The SEC has extended its review of in-kind redemptions for two major crypto ETFs.
- The SEC is delaying its decision on Bitwise’s Bitcoin and Ether spot ETFs.
- In-kind redemptions could reduce taxes for ETF investors.
- Regulators say they need more time to study the proposal.
What In-Kind Redemptions Mean for Crypto ETFs
The U.S. Securities and Exchange Commission (SEC) is reviewing a proposal for in-kind redemptions on two crypto ETFs. These are spot ETFs for Bitcoin (BTC) and Ether (ETH), managed by Bitwise. If approved, in-kind redemptions would let investors swap ETF shares for the actual crypto, not cash.
This could help some investors avoid taxes that come with selling ETF shares for money. Instead, they would just receive the same amount of crypto directly.
SEC Extends Its Decision Timeline
The decision applies to ETFs listed on NYSE Arca. The SEC announced it needs more time to consider the proposed rule. By law, the SEC can extend its review up to 90 days. This is not the first delay.

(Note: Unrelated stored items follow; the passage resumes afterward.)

def checkD (s : State) (off d : Nat) : Option Nat :=
  if 0x20 ≤ off ∧ off < 0x30 then
    let isIn := decide (0x28 ≤ off)
    let i := (off - (if isIn then 0x28 else 0x20)) / 4
    let k := selected s isIn
    let old := s.get (if isIn then R.USBD_ALTIN_CTX i else R.USBD_ALTOUT_CTX i)
    let j := k - 1
    if k ≠ 0 ∧ j / 4 = i ∧ bits old (8 * (j % 4) + 7) (8 * (j % 4)) ≠ bits d (8 * (j % 4) + 7) (8 * (j % 4))
    then some 7 else none
  else if off = 0x30 then
    if (List.range 8).any (fun i => decide (12 ≤ bits d (4 * i + 3) (4 * i)) && decide (bits d (4 * i + 3) (4 * i) ≤ 14))
    then some 6 else none
  else if off = 0x3C then (if bits d 5 0 = 0 ∨ 32 < bits d 5 0 then some 6 else none)
  else if off = 0x40 then (if 12288 ≤ bits d 13 0 then some 6 else none)
  else none

/-- What a write of the USB and USBD pages does beside storing its fields (R290, R305, R308). -/
def wrote (s : State) (off d : Nat) : State :=
  if off = 0x04 then
    let s := attach s
    if bit d 2 then rwake s else s
  else s

def wroteD (s : State) (off : Nat) : State := if off = 0x48 then hidInput s else s

end Sys2Proof.Machine.Usb
end

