-- ==== Sys2Proof/Machine/AmpOps.lean ====
section
/-! DEFINITION. The speaker amplifier and loudspeaker protection (R258 to R288). -/
namespace Sys2Proof.Machine.Amp
open Sys2Proof Sys2Proof.Machine

/-! The codes of AMPn.STAT.STATE (R285). -/
def OFF : Nat := 0
def STARTING : Nat := 1
def RUN : Nat := 2
def SHORT : Nat := 3
def TESTING : Nat := 4
def LATCHED : Nat := 5
def SUPPLY : Nat := 6
def THERMAL : Nat := 7

/-- Gain 1 in 2^-30. -/
def ONE : Nat := 2 ^ 30

def st (s : State) (n : Nat) : Nat := s.get (R.AMP_STAT_STATE n)
def setSt (s : State) (n v : Nat) : State := s.set (R.AMP_STAT_STATE n) v

/-- Channel `n` beside its registers. -/
def ch (s : State) (n : Nat) : AmpCh := Map.get AmpCh.zero s.amp.chans n

/-- Change channel `n`. -/
def upd (s : State) (n : Nat) (f : AmpCh → AmpCh) : State :=
  { s with amp := { s.amp with chans := Map.set AmpCh.zero s.amp.chans n (f (ch s n)) } }

/-- The second bridge of a paralleled pair (R258). -/
def slave (s : State) (n : Nat) : Bool := (n == 1 && s.on R.AMPG_CFG_PAIRAB) || (n == 3 && s.on R.AMPG_CFG_PAIRCD)

/-- The first bridge of a paralleled pair. -/
def paired (s : State) (n : Nat) : Bool := (n == 0 && s.on R.AMPG_CFG_PAIRAB) || (n == 2 && s.on R.AMPG_CFG_PAIRCD)

/-- The channels. -/
def channels (s : State) : List Nat := (List.range 4).filter (fun n => !slave s n)

/-- Enabled, in IDLE or ACTIVE, and not stopping for a move or a reset (R266). -/
def enabled (s : State) (n : Nat) : Bool :=
  s.on (R.AMP_CTRL_EN n) && s.on R.AMPG_CTRL_EN && decide (3 ≤ s.mode) && !s.winding && !s.pwr.stopping

/-- PVDD lies between the thresholds (R281). -/
def pvddGood (s : State) : Bool := !s.on R.AMPG_STAT_UV && !s.on R.AMPG_STAT_OV

/-- The die has not shut down, and PVDD is good: no condition of SUPPLY or THERMAL stands (R278). -/
def mayRun (s : State) : Bool := pvddGood s && !s.on R.AMPG_STAT_TSD

/-- A bridge starts (R266). -/
def start (s : State) (n : Nat) : State :=
  if n < 4 ∧ !slave s n ∧ st s n = OFF ∧ enabled s n ∧ mayRun s then
    upd (setSt s n STARTING) n (fun c => { c with toRun := none })
  else s

/-- tBOOT has elapsed: RUN at the next boundary (R278). -/
def bootDone (s : State) (n : Nat) : State :=
  if st s n = STARTING then upd s n (fun c => { c with toRun := some 1 }) else s

/-- A channel leaves for a state in which its bridge is Hi-Z. -/
def hiZ (s : State) (n v : Nat) : State :=
  upd (setSt s n v) n (fun c => { c with toRun := none, ramp := 0, fade := none })

/-- The test of a channel leaves the queue; what Lichen has passed to a running one goes with it (R279). -/
def dropTest (s : State) (n : Nat) : State :=
  { s with amp := { s.amp with
    tests := s.amp.tests.filter (fun i => i != n)
    conv := if s.amp.tests.head? = some n then [] else s.amp.conv } }

/-- The channel is off; its test is dropped. -/
def off (s : State) (n : Nat) : State := dropTest (hiZ s n OFF) n

/-- Enter LATCHED (R278). -/
def latch (s : State) (n : Nat) : State :=
  (((hiZ s n LATCHED).set (R.AMP_IFLG_LATCH n) 1).bump (R.AMP_EVCNT_LATCHES n)).bump (R.AMP_ERRCNT_BLKERR n)

/-- Enter SHORT. -/
def short (s : State) (n : Nat) : State := (hiZ s n SHORT).bump (R.AMP_ERRCNT_BLKERR n)

/-- Entry to STANDBY or LISTEN: a test is abandoned, and its channel enters SHORT (R278, R285). -/
def sleep (s : State) : State :=
  (List.range 4).foldl (fun s n =>
    if st s n = RUN ∨ st s n = STARTING ∨ st s n = SUPPLY ∨ st s n = THERMAL then off s n
    else if st s n = TESTING then short s n else s) { s with amp := { s.amp with tests := [], conv := [] } }

/-- A failed retry: TRIES is incremented; SHORT, or LATCHED at 3 (R278). -/
def failed (s : State) (n : Nat) : State :=
  let t := min 3 (s.get (R.AMP_FAULT_TRIES n) + 1)
  let s := s.set (R.AMP_FAULT_TRIES n) t
  if t = 3 then latch s n else short s n

/-- The stop order of a bridge begins: its audio ramps to zero over a block (R266). -/
def beginStop (s : State) (n : Nat) : State :=
  if (ch s n).fade = none then upd s n (fun c => { c with fade := some s.sampIdx }) else s

/-- The enables and the mode act: a bridge in RUN begins its stop order, and with an enable cleared every other state
leaves for OFF at once (R266, R278). -/
def follow (s : State) : State :=
  (List.range 4).foldl (fun s n =>
    if st s n = RUN then (if enabled s n then s else beginStop s n)
    else if st s n ≠ OFF ∧ !(s.on (R.AMP_CTRL_EN n) && s.on R.AMPG_CTRL_EN) then off s n
    else s) s

/-- The stop of a bridge ends: from RUN once its audio has ramped to zero, from STARTING where it is no longer to run
(R266).  A stop order in progress runs to its end. DESIGN CHOICE, notes/assumptions/109.md. -/
def stop (s : State) (n : Nat) : State :=
  if st s n = RUN then
    match (ch s n).fade with
    | some t => if t + s.blkLen ≤ s.sampIdx then off s n else s
    | none => if enabled s n then s else beginStop s n
  else if st s n = STARTING ∧ !enabled s n then off s n
  else s

/-- The threshold current of a channel in units of 0.5 mA (R259). -/
def threshold (s : State) (n : Nat) : Nat := if paired s n then 32000 else 16000

/-- The output current reaches the threshold (R278). -/
def overcurrent (s : State) (n : Nat) : State :=
  if st s n ≠ RUN ∨ slave s n then s
  else
    let ramping := (ch s n).ramp != 0
    let s := s.set (R.AMP_FAULT_CAUSE n) 1
    let s := (s.set (R.AMP_IFLG_FAULT n) 1).bump (R.AMP_EVCNT_FAULTS n)
    if ramping then failed s n else short s n

/-- A DC load test falls due: it runs, or waits behind another (R278, R279). -/
def test (s : State) (n : Nat) : State :=
  let s := hiZ s n TESTING
  { s with amp := { s.amp with tests := s.amp.tests.filter (fun i => i != n) ++ [n] } }

/-- The retry timer expires (R278). -/
def retry (s : State) (n : Nat) : State := if st s n = SHORT then test s n else s

/-- The return to IDLE: channels in SHORT test at once (R278). -/
def wake (s : State) : State := (List.range 4).foldl retry s

/-- CLRFLT (R278). -/
def clrflt (s : State) (n : Nat) : State :=
  if st s n = LATCHED then test (s.set (R.AMP_FAULT_TRIES n) 0) n else s

/-- PVDD in mV. -/
def pvddMv (s : State) : Nat := 10 * s.get R.AMPG_STAT_PVDD

/-- The sense rate in Hz (R267). -/
def senseRate (s : State) : Nat := if s.get R.SYS_SYSCFG_SYSRATE % 2 = 0 then 44100 else 48000

/-- The mean of the last millisecond's sensed voltage in microvolts, and of its current in microamperes (R267, R279). -/
def meanUv (vi : List (Int × Int)) : Int := roundDiv ((vi.map (fun e => e.1)).sum * 1000) vi.length
def meanUa (vi : List (Int × Int)) : Int := roundDiv ((vi.map (fun e => e.2)).sum * 500) vi.length

/-- What the terminal check finds at two terminals: CAUSE 2 a short to ground, 3 a short to PVDD, 0 neither (R279, 1). -/
def terminalCause (s : State) (p n : Int) : Nat :=
  if min p n < 500000 then 2 else if 1000 * (pvddMv s : Int) < max p n + 500000 then 3 else 0

/-- Z in milliohm, 0xFFFF from 65.535 ohm (R285): the Lichen voltage by the sensed current. -/
def loadZ (uv ua : Int) : Nat := if ua = 0 then 0xFFFF else min 0xFFFF (uv * 1000 / ua).toNat

/-- What a load test has found (R279): the two terminals, the Lichen voltage, and the sensed voltage and current. -/
structure LoadTest where
  termP : Int
  termN : Int
  lichUv : Int
  senseUv : Int
  senseUa : Int

/-- The cause of a failing differential test; 0 where it passes (R279, 3). -/
def loadCause (q : LoadTest) : Nat :=
  if 10000 < (q.lichUv - q.senseUv).natAbs then 5 else if loadZ q.lichUv q.senseUa < 1000 then 1 else 0

/-- The running test of channel `n` can end with `q`: it has the terminal check from Lichen, which reads the P terminal
and answers for both (R342), and, where that passes, the differential voltage too, and the sensed values are the means
that it has (R267, R279, R347). -/
def found (s : State) (n : Nat) (q : LoadTest) : Bool :=
  let vi := (ch s n).vi
  match s.amp.conv with
  | [] => false
  | t :: r => t == q.termP && terminalCause s t t == terminalCause s q.termP q.termN &&
    (terminalCause s q.termP q.termN != 0 || (r.head? == some q.lichUv && meanUv vi == q.senseUv && meanUa vi == q.senseUa))

/-- A load test ends with cause `v`, 0 where it passes (R278). -/
def testResult (s : State) (n v : Nat) : State :=
  let s := dropTest s n
  let s := if v = 0 then s else s.set (R.AMP_FAULT_CAUSE n) v
  if s.on (R.AMP_CFG_NORETRY n) then latch s n
  else if v = 0 then (upd s n (fun c => { c with toRun := some 64 })).set (R.AMP_IFLG_RESUME n) 1
  else failed s n

/-- The load test at the head of the queue ends with what it has found (R279): a terminal that is short, or the load. -/
def testDone (s : State) (n : Nat) (q : LoadTest) : State :=
  if st s n ≠ TESTING ∨ s.amp.tests.head? ≠ some n ∨ !found s n q then s
  else
    let v := terminalCause s q.termP q.termN
    if v ≠ 0 then testResult s n v
    else testResult (s.set (R.AMP_LOADZ_Z n) (loadZ q.lichUv q.senseUa)) n (loadCause q)

/-- The running load test asks for its next conversion: the terminal check, and after one that passes the differential
voltage (R279). -/
def asks (s : State) : Bool :=
  s.amp.tests != [] &&
  (match s.amp.conv with
   | [] => true
   | [t] => terminalCause s t t == 0
   | _ => false)

/-- CLEAN seconds without a fault (R278). -/
def triesClean (s : State) (n : Nat) : State :=
  if st s n = RUN ∧ (ch s n).ramp = 0 then s.set (R.AMP_FAULT_TRIES n) 0 else s

/-- DC offset (R282). -/
def dcOffset (s : State) (n : Nat) : State :=
  if st s n = RUN ∧ s.get R.AMPG_RETRY_DCTHR ≠ 0 then latch (s.set (R.AMP_FAULT_CAUSE n) 4) n else s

The SEC often takes the full time when ruling on crypto-related issues.
Bitwise and Grayscale Face SEC Delays
The SEC’s delay is part of a larger trend. Earlier this month, lawyers for Grayscale challenged another delay affecting their Digital Large Cap ETF. The regulator had already approved it. However, the SEC later decided to pause the decision for more review. Grayscale says this move broke the rules.
A Shift in SEC’s Crypto Attitude
Since Paul Atkins became SEC Chair, the agency’s outlook on crypto has changed. Atkins says he wants to create rules that help new financial products grow. He also said the SEC should stop using unclear laws and focus on giving firms more clarity. He called tokenization an innovation worth supporting.
This change may lead to better rulemaking for ETFs and other crypto-based assets. Still, delays like this one continue to frustrate companies and investors hoping for faster answers.